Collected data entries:

/-- Settles O46: a release ends the response of a quiet source, and the second of two credentials within 300 s retires the module. -/
theorem responsesAndRetireConfirmations : Obligations.ResponsesAndRetireConfirmations := by
  refine ⟨fun s h i x hw hc => ?_, fun s h i serial hw hc => ?_, fun s c e hb => ?_⟩
  · obtain ⟨bodies, hbody, heq⟩ := writeRow_release hc
    refine ⟨_, exec_responseRelease hw, ?_⟩
    rw [show b1 (b01 true) = b1 1 from rfl, heq, source_answerWrite, State.upd_mod]
    refine ⟨fun h8 => ?_, fun h8 halarm => ?_, fun h8 halarm => ?_⟩
    · rw [show releaseResponse (accept s.mod h i) x = (accept s.mod h i, 0x4002) from if_pos h8]
      exact ⟨rfl, answered_of_sessions hbody hc.1 rfl⟩
    · rw [show releaseResponse (accept s.mod h i) x = (accept s.mod h i, 0x3003) from (if_neg h8).trans (if_pos halarm)]
      exact ⟨rfl, answered_of_sessions hbody hc.1 rfl⟩
    · obtain ⟨h0, hmgmt, hforce, hunits⟩ := releaseResponse_released (m := accept s.mod h i) h8 halarm
      rw [h0]
      exact ⟨hforce, hunits, answered_of_sessions hbody hc.1 (congrArg Mgmt.sessions hmgmt)⟩
  · obtain ⟨bodies, hbody, heq⟩ := writeRow_retire hc
    have hcred := (cred_accept s.mod h i i).1
    rw [hcred] at heq
    refine ⟨_, exec_retireConfirmation hw, fun hs => ?_, fun hs hb => ?_, fun hs c e hb => ⟨fun hsame => ?_, fun hother hlate => ?_, fun hother htime => ?_⟩⟩
    · rw [confirmRetire_wrongSerial (s := s.upd (accept s.mod h i)) hs] at heq
      rw [heq, answerWrite_retireBy, finish_otp, answerWrite_otp]
      exact ⟨rfl, rfl, answered_of_sessions hbody hc.1 rfl⟩
    · rw [confirmRetire_first (s := s.upd (accept s.mod h i)) hs hb] at heq
      rw [heq, answerWrite_retireBy, finish_otp, answerWrite_otp]
      exact ⟨rfl, rfl, answered_of_sessions hbody hc.1 rfl⟩
    · rw [confirmRetire_second (s := s.upd (accept s.mod h i)) hs hb, if_pos hsame] at heq
      rw [heq, answerWrite_retireBy, finish_otp, answerWrite_otp]
      exact ⟨hb, rfl, answered_of_sessions hbody hc.1 rfl⟩
    · rw [confirmRetire_second (s := s.upd (accept s.mod h i)) hs hb, if_neg hother, if_pos (show _ < (s.upd (accept s.mod h i)).mod.sys.elapsed from hlate)] at heq
      rw [heq, answerWrite_retireBy, finish_otp, answerWrite_otp]
      exact ⟨rfl, rfl⟩
    · rw [confirmRetire_second (s := s.upd (accept s.mod h i)) hs hb, if_neg hother, if_neg (show ¬_ < (s.upd (accept s.mod h i)).mod.sys.elapsed from Nat.not_lt.mpr htime)] at heq
      obtain ⟨-, htether, hsys, hotp, hended⟩ := retire_erases (s.upd (retireTaken (accept s.mod h i))) 1
      have h2 := proved_state hc.1
      obtain ⟨⟨-, hslot, -⟩, -⟩ := hc
      have hgone : (sess (retire (s.upd (retireTaken (accept s.mod h i))) 1).mod i).state = 0 :=
        hended i (slot_lt hslot) (by rw [State.upd_mod]; exact ((state_accept s.mod h i).trans h2).le)
      dsimp only [State.upd_mod] at heq
      rw [State.upd_upd] at heq
      rw [heq, finish_otp, answerWrite_otp, answerWrite_sys, answerWrite_tether, sess_answerWrite_ended (by rw [hgone]; decide), hgone, hsys, htether, hotp]
      exact ⟨rfl, rfl, rfl, rfl, rfl⟩
  · obtain ⟨hnone, htime⟩ := expireRetire_lapses hb
    refine ⟨_, exec_retireConfirmationExpire, ?_⟩
    rw [finish_mod, finish_otp, State.upd_mod, settleOver_mgmt, settleOver_sys]
    exact ⟨hnone, htime, rfl⟩

end Sys2Proof.Machine
end

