-- ==== Sys2Proof/WellFormed.lean ====
section
/-!
DEFINITION. Which operations are well formed as syntax. Operand ranges are in the types; what is left to check is that a
request frame carries the parity of its own variable bits (rules R61, R63). An index at or above NBUF, an illegal frame width
and the flag `allow` of `REMOVE` are no matter of syntax: the step refuses or faults (rules R78, R112, R166).
-/

namespace Sys2Proof

/-- Well-formedness of an operation. -/
def Instr.wellFormed : Instr → Bool
  | .startW _ | .startR _ | .cancel _ | .reset => true
  | .irqRequest _ | .irqAckR | .irqAckW | .irqWriteData1 _ | .irqWriteData2 _ | .irqWriteData3 _
  | .irqReadData1 _ | .irqReadData2 _ | .irqReadData3 _ | .irqReset _ => true
  | .irqEntry | .bit => true
  | .req8 n r a p => p == reqParity n r a
  | .reqDpW a p => p == reqParity false false a
  | .reqApW a p => p == reqParity true false a
  | .reqDpR a p => p == reqParity false true a
  | .reqApR a p => p == reqParity true true a
  | .ackTx5 | .ack5 _ _ _ | .ackOk _ _ | .ackWait _ _ | .ackFault _ _ => true
  | .rd1 _ | .rd2 _ | .rd3 _ _ _ | .clk0w12 | .clk0w13 | .clk0w8 => true
  | .wd1 _ | .wd2 _ | .wd3 _ _ | .rst16 => true
  | .h32 _ _ => true
  | .phaseRequest | .phaseAck | .phaseWriteData1 | .phaseWriteData2 | .phaseWriteData3
  | .phaseReadData1 | .phaseReadData2 | .phaseReadData3 | .phaseReset => true
  | .resSuccess _ | .resParityError _ | .popstEmpty | .popstNextArmed | .popstNextWithheld => true
  | .stReady _ | .stBusy _ | .pinIn | .pinOut => true
  | .arm _ | .complete _ | .push _ | .remove _ _ | .pop | .visitFirst _ | .finish | .startReset => true
  | .setFW _ | .writeTX _ | .readRX | .setPin _ => true

end Sys2Proof
end

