/-- `ACC[31:26] <- rx[5:0]` (rule R132). -/
theorem mergeRd3_eq (acc : Word32) (rx : BitVec 16) :
    mergeRd3 acc rx = rx.extractLsb' 0 6 ++ acc.extractLsb' 0 26 := by
  apply BitVec.eq_of_getLsbD_eq
  intro k hk
  rw [mergeRd3, insertField_getLsbD _ _ _ _ _ (by decide), if_pos hk]
  simp only [BitVec.getLsbD_append, BitVec.getLsbD_extractLsb', BitVec.getLsbD_setWidth]
  by_cases h1 : k < 26
  · simp [h1, show ¬26 ≤ k by omega]
  · simp [h1, show 26 ≤ k by omega, show k < 26 + 6 by omega, show k - 26 < 6 by omega, show k - 26 < 32 by omega]

/-- `IRQ.READ_DATA1` (rule R130). -/
theorem entryReadData1_eq_next {rx : BitVec 16} {s t : State} :
    entryReadData1 rx s = .next t ↔ s.xbusy = false ∧ s.irqp = false ∧
      t = exchangeStarted 0#16
        { s with
          acc := s.acc.extractLsb' 13 19 ++ rx.extractLsb' 0 12 ++ s.acc.extractLsb' 0 1, fw := .w13, phase := 6#4 } := by
  unfold entryReadData1
  simp only [andThen_eq_next, setWidthTo_eq_next, transmit_eq_next, Host.Outcome.next.injEq, mergeRd1_eq]
  have e : lowBits 13 0#32 = 0#16 := by decide
  constructor
  · rintro ⟨_, ⟨hx, rfl⟩, _, ⟨-, hi, rfl⟩, rfl⟩
    refine ⟨hx, hi, ?_⟩
    simp only [FrameWidth.bits, e]; rfl
  · rintro ⟨hx, hi, rfl⟩
    refine ⟨_, ⟨hx, rfl⟩, _, ⟨hx, hi, rfl⟩, ?_⟩
    simp only [FrameWidth.bits, e]; rfl

/-- `IRQ.READ_DATA2` (rule R131). -/
theorem entryReadData2_eq_next {rx : BitVec 16} {s t : State} :
    entryReadData2 rx s = .next t ↔ s.xbusy = false ∧ s.irqp = false ∧
      t = exchangeStarted 0#16
        { s with
          acc := s.acc.extractLsb' 26 6 ++ rx.extractLsb' 0 13 ++ s.acc.extractLsb' 0 13, fw := .w8, phase := 7#4 } := by
  unfold entryReadData2
  simp only [andThen_eq_next, setWidthTo_eq_next, transmit_eq_next, Host.Outcome.next.injEq, mergeRd2_eq]
  have e : lowBits 8 0#32 = 0#16 := by decide
  constructor
  · rintro ⟨_, ⟨hx, rfl⟩, _, ⟨-, hi, rfl⟩, rfl⟩
    refine ⟨hx, hi, ?_⟩
    simp only [FrameWidth.bits, e]; rfl
  · rintro ⟨hx, hi, rfl⟩
    refine ⟨_, ⟨hx, rfl⟩, _, ⟨hx, hi, rfl⟩, ?_⟩
    simp only [FrameWidth.bits, e]; rfl

/-- The state in which `IRQ.READ_DATA3` calls `FINISH` for the head `h` (rule R132). -/
def readStored (rx : BitVec 16) (h : BufIdx) (s : State) : State :=
  { s with
    acc := rx.extractLsb' 0 6 ++ s.acc.extractLsb' 0 26
    rpar := rx.getLsbD 6
    mem := s.mem.writeWord (payAddr s.cfg h) (rx.extractLsb' 0 6 ++ s.acc.extractLsb' 0 26) }

/-- `IRQ.READ_DATA3` (rule R132). -/
theorem entryReadData3_head {rx : BitVec 16} {s : State} {h : BufIdx} (hq : s.q.head? = some h) :
    entryReadData3 rx s =
      if wordInside s.cfg (payAddr s.cfg h) then finishTransfer (readStored rx h s) else .fault .badAddress := by
  unfold entryReadData3
  split
  · rename_i hs; rw [hs] at hq; cases hq
  · rename_i h' rest hs
    rw [hs] at hq
    cases hq
    simp only [memWrite, mergeRd3_eq, rxParity]
    cases wordInside s.cfg (payAddr s.cfg h) <;> rfl

/-- `IRQ.WRITE_DATA1` (rule R133). -/
theorem entryWriteData1_eq_next {s t : State} :
    entryWriteData1 s = .next t ↔ s.xbusy = false ∧ s.irqp = false ∧
      t = exchangeStarted (lowBits s.fw.bits ((s.acc.extractLsb' 0 13).setWidth 32))
        { s with acc := 0#13 ++ s.acc.extractLsb' 13 19, phase := 3#4 } := by
  have e : s.acc >>> 13 = 0#13 ++ s.acc.extractLsb' 13 19 := by
    apply BitVec.eq_of_getLsbD_eq
    intro k hk
    simp only [BitVec.getLsbD_ushiftRight, BitVec.getLsbD_append, BitVec.getLsbD_extractLsb']
    by_cases h : k < 19
    · simp [h]
    · simp [h, BitVec.getLsbD_of_ge s.acc (13 + k) (by omega)]
  unfold entryWriteData1
  simp only [andThen_eq_next, transmit_eq_next, Host.Outcome.next.injEq, e]
  constructor
  · rintro ⟨_, ⟨hx, hi, rfl⟩, rfl⟩; exact ⟨hx, hi, rfl⟩
  · rintro ⟨hx, hi, rfl⟩; exact ⟨_, ⟨hx, hi, rfl⟩, rfl⟩

/-- `IRQ.WRITE_DATA2` (rule R134). -/
theorem entryWriteData2_eq_next {s t : State} :
    entryWriteData2 s = .next t ↔ s.xbusy = false ∧ s.irqp = false ∧
      t = exchangeStarted (0#8 ++ s.acc.extractLsb' 0 8) { s with fw := .w8, phase := 4#4 } := by
  unfold entryWriteData2
  simp only [andThen_eq_next, setWidthTo_eq_next, transmit_eq_next, Host.Outcome.next.injEq]
  have e := lowBits_setWidth 8 (s.acc.extractLsb' 0 8) (by decide)
  rw [setWidth_eq_append] at e
  constructor
  · rintro ⟨_, ⟨hx, rfl⟩, _, ⟨-, hi, rfl⟩, rfl⟩
    refine ⟨hx, hi, ?_⟩
    simp only [FrameWidth.bits, e]; rfl
  · rintro ⟨hx, hi, rfl⟩
    refine ⟨_, ⟨hx, rfl⟩, _, ⟨hx, hi, rfl⟩, ?_⟩
    simp only [FrameWidth.bits, e]; rfl

/-- `FINISH` (rule R136), whatever the state: if it goes on, the head was armed, and the result is the table of the rule. -/
theorem finishTransfer_cases {s t : State} (ht : finishTransfer s = .next t) :
    ∃ h rest, s.q = h :: rest ∧ s.armed = true ∧ t = nextStarted rest (headFinished h rest s) ∧
      ((rest = [] ∧ s.prst = false) ∨ (s.xbusy = false ∧ s.irqp = false)) := by
  cases hq : s.q with
  | nil => simp [finishTransfer, hq] at ht
  | cons h rest =>
    rw [finishTransfer_head hq, andThen_eq_next] at ht
    obtain ⟨⟨p, u⟩, hp, hu⟩ := ht
    obtain ⟨h', rest', hq', ha, hc⟩ := popHead_eq_next.1 hp
    have hq'' : h :: rest = h' :: rest' := hq.symm.trans hq'
    cases hq''
    have ha' : s.armed = true := ha
    rcases hc with ⟨rfl, e⟩ | ⟨n, l, rfl, hpr, e⟩ | ⟨n, l, u', rfl, hpr, harm, e⟩
    · rw [completeBuffer_beforePop] at e
      cases e
      by_cases hpr : s.prst = true
      · rw [afterPop, if_pos ⟨by simp, hpr⟩] at hu
        obtain ⟨hr, rfl⟩ := startLineReset_eq_next.1 hu
        have hr' := lineResetReady_iff.1 hr
        exact ⟨h, [], rfl, ha', (if_pos hpr).symm, .inr ⟨hr'.2.2.2.1, hr'.2.2.2.2⟩⟩
      · rw [afterPop, if_neg (by rintro ⟨-, e⟩; exact hpr e)] at hu
        cases hu
        exact ⟨h, [], rfl, ha', by simp [nextStarted, hpr], .inl ⟨rfl, by simpa using hpr⟩⟩
    · rw [completeBuffer_beforePop] at e
      cases e
      have hpr' : s.prst = true := hpr
      rw [afterPop, if_pos ⟨by simp, hpr⟩] at hu
      obtain ⟨hr, rfl⟩ := startLineReset_eq_next.1 hu
      have hr' := lineResetReady_iff.1 hr
      exact ⟨h, n :: l, rfl, ha', (if_pos hpr').symm, .inr ⟨hr'.2.2.2.1, hr'.2.2.2.2⟩⟩
    · rw [completeBuffer_beforePop] at harm
      cases e
      have hpr' : s.prst = false := hpr
      rw [afterPop, if_neg (by simp)] at hu
      cases hu
      obtain ⟨har, -, rfl⟩ := armBuffer_eq_next.1 harm
      have har' := armReady_iff.1 har
      exact ⟨h, n :: l, rfl, ha', by simp [nextStarted, hpr'], .inr ⟨har'.2.2.2.2.2.1, har'.2.2.2.2.2.2⟩⟩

*Problem requirements*
Check all the records above and select each line where the string "rules" is found.

*Problem solution*
request frame carries the parity of its own variable bits (rules R61, R63). An index at or above NBUF, an illegal frame width
and the flag `allow` of `REMOVE` are no matter of syntax: the step refuses or faults (rules R78, R112, R166).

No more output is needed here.